What you have to do ::
The span to copy runs from the line containing "(0x0886983A, .sll 3" to the last line below. Copy it exactly, with nothing else.

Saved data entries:
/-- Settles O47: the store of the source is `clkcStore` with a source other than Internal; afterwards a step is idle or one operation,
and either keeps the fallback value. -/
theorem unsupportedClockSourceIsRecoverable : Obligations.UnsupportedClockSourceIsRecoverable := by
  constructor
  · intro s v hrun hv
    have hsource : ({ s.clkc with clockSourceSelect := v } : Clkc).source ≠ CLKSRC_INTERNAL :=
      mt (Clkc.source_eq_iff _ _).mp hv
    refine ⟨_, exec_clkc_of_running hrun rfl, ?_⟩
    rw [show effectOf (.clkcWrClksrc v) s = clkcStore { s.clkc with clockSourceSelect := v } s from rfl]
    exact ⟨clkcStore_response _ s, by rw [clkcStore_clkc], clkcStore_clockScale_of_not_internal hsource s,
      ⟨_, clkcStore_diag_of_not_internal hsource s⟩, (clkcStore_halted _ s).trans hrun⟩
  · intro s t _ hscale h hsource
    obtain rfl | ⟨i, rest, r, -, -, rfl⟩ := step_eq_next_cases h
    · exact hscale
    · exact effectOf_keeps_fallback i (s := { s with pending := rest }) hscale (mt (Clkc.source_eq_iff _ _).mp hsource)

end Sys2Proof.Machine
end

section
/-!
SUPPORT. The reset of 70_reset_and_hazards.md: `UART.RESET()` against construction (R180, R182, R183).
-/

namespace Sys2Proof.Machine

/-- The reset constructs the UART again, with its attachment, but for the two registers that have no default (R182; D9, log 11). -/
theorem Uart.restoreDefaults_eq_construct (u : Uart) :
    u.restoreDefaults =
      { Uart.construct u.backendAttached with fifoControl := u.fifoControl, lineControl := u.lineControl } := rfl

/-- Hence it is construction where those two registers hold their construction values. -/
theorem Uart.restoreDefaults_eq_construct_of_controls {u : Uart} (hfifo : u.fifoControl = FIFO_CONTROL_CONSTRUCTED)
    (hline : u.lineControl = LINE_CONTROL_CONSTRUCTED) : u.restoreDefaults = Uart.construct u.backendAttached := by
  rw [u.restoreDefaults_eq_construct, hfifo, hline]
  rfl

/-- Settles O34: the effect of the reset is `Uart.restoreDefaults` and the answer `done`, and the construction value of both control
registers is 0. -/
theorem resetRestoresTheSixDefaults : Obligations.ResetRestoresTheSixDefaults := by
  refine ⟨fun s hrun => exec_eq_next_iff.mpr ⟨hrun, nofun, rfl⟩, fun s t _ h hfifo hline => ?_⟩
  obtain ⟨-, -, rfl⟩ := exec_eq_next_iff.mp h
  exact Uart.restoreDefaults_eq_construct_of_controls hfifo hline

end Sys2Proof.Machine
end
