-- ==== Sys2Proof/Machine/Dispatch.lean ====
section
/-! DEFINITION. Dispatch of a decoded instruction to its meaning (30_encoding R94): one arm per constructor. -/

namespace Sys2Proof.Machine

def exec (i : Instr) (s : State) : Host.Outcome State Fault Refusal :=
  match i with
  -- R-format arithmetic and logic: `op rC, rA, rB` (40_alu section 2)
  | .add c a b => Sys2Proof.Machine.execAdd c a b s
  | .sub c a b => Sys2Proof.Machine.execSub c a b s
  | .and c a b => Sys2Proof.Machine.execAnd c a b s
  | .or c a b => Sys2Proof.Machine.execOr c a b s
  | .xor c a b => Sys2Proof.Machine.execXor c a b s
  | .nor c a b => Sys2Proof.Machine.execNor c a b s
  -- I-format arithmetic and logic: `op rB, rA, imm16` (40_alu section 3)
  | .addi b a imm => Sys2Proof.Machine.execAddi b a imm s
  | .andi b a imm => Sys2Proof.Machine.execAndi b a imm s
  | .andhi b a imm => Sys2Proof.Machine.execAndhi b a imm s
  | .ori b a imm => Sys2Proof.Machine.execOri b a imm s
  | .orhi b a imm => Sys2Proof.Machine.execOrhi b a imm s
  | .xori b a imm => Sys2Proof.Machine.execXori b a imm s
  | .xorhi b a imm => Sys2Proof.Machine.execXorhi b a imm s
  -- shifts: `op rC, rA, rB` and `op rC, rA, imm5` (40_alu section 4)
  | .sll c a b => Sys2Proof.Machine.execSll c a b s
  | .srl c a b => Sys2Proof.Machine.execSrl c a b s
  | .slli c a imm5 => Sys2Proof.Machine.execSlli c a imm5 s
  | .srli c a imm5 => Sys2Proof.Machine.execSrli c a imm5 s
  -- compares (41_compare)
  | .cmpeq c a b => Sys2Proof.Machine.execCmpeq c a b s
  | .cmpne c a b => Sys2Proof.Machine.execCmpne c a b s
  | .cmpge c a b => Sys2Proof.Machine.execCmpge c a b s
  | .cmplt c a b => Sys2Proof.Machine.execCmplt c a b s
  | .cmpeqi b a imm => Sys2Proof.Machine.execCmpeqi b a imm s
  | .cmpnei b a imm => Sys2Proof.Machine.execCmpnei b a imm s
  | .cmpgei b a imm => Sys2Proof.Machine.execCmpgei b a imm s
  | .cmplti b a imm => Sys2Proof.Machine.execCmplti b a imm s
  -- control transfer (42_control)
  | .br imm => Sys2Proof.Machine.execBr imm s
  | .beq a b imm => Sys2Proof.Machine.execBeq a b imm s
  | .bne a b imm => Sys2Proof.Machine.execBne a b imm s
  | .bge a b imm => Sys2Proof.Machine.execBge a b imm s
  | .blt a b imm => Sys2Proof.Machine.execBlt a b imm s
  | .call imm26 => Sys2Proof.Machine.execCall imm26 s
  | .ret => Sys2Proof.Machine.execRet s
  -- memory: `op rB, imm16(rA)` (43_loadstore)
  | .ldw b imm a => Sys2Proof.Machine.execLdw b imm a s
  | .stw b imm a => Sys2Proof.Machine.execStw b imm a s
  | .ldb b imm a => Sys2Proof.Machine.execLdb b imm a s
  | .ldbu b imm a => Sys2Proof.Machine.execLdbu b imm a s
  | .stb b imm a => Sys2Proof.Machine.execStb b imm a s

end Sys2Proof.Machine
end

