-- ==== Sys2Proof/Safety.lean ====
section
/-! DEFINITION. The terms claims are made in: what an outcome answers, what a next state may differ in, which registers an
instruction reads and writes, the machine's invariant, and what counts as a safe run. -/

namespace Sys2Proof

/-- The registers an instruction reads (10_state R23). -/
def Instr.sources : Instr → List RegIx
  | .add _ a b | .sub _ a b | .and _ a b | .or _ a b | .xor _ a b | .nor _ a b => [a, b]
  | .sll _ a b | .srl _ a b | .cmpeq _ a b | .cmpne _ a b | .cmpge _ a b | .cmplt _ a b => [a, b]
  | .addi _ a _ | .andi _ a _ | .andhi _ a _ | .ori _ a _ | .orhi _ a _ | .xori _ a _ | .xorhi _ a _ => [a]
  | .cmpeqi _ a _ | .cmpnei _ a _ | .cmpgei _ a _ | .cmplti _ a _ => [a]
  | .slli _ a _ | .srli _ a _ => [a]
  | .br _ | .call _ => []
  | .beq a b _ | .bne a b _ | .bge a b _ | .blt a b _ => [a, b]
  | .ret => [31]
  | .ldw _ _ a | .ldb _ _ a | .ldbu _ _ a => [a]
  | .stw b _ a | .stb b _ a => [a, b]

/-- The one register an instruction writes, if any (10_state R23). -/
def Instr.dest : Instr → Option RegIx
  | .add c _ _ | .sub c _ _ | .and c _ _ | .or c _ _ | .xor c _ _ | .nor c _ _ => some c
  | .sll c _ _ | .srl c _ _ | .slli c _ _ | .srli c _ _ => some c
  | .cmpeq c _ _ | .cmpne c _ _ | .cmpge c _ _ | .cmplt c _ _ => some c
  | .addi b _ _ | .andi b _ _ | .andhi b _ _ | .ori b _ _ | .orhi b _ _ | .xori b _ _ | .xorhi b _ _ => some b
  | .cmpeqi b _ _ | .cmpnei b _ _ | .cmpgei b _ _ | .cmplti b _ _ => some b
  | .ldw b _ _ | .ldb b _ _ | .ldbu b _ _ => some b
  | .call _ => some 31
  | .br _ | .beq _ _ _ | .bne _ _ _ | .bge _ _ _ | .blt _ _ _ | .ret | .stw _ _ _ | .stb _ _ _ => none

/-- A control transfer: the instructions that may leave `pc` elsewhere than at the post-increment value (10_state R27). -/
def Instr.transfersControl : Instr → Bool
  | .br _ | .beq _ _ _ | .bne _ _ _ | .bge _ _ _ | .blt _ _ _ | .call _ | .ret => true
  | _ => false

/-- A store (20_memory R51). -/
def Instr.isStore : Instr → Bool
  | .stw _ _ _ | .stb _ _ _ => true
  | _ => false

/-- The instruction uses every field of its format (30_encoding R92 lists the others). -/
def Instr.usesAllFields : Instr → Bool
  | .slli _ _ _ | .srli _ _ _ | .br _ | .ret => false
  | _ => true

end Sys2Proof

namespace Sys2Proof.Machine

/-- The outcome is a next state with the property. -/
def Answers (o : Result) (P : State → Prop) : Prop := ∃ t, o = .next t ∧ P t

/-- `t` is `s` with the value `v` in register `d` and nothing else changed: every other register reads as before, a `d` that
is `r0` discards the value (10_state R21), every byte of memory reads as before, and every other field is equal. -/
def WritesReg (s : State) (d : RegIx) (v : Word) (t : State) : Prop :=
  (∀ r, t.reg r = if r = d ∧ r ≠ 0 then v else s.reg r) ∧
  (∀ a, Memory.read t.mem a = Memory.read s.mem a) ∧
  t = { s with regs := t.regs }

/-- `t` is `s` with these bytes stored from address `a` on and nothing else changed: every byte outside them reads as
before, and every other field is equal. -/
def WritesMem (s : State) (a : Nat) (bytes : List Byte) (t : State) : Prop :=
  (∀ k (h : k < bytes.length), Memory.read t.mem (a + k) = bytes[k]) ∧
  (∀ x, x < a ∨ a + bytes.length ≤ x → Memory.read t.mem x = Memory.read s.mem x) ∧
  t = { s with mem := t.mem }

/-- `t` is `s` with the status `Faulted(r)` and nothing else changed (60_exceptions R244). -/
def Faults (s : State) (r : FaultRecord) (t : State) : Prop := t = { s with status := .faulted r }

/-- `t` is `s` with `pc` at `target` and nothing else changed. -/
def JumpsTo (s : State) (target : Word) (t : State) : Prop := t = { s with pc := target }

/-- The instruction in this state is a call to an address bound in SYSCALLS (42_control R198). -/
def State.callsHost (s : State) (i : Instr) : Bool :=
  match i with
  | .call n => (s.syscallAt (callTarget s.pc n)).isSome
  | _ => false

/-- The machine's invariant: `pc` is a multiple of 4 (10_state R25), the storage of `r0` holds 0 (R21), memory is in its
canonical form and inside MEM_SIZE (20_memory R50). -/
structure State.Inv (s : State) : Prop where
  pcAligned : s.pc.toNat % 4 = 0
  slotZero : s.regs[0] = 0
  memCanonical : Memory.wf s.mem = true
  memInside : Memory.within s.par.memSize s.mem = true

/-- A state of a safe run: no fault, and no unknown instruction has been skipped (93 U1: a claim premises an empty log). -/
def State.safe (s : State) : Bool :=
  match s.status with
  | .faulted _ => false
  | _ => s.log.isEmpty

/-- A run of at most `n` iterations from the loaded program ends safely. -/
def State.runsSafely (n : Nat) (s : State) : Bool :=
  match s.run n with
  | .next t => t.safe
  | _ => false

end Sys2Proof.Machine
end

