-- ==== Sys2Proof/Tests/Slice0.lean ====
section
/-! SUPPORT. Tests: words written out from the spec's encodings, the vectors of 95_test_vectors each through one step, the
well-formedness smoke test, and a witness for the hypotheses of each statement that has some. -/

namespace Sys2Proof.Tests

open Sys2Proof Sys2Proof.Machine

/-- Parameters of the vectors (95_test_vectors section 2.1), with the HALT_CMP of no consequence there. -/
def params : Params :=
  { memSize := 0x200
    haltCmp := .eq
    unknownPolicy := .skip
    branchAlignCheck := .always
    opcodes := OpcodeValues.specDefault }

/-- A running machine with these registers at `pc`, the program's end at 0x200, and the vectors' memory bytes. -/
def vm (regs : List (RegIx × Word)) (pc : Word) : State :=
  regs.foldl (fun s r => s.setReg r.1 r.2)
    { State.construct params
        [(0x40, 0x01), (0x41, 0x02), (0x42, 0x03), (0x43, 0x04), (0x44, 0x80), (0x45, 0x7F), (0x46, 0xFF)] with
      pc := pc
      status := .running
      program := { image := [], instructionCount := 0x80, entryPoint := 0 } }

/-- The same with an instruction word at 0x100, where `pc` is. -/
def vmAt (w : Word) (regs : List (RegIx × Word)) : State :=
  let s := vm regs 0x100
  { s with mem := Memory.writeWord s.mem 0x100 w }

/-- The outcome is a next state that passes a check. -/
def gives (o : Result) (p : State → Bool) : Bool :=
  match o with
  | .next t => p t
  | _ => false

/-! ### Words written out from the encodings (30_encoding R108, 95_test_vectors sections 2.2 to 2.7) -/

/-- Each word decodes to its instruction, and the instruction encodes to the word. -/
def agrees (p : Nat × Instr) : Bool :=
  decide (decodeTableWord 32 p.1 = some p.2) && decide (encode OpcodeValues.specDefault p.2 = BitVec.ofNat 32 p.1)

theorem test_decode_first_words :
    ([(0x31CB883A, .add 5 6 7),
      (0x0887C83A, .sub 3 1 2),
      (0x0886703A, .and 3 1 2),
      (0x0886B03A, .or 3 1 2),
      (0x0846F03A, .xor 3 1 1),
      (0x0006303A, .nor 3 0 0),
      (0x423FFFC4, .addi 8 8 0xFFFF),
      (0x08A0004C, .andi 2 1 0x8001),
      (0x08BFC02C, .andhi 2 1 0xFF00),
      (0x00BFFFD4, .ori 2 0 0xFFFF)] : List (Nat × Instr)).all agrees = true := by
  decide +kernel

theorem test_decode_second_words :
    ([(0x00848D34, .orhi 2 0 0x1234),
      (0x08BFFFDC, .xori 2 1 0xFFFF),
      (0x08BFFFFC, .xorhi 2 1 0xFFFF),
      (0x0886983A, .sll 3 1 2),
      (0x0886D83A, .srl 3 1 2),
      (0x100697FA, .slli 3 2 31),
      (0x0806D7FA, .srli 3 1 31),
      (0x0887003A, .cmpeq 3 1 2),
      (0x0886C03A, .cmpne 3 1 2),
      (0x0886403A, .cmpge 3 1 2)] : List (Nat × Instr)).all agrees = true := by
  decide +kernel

Exercise solution ::
      (0x0886983A, .sll 3 1 2),
      (0x0886D83A, .srl 3 1 2),
      (0x100697FA, .slli 3 2 31),
      (0x0806D7FA, .srli 3 1 31),
      (0x0887003A, .cmpeq 3 1 2),
      (0x0886C03A, .cmpne 3 1 2),
      (0x0886403A, .cmpge 3 1 2)] : List (Nat × Instr)).all agrees = true := by
  decide +kernel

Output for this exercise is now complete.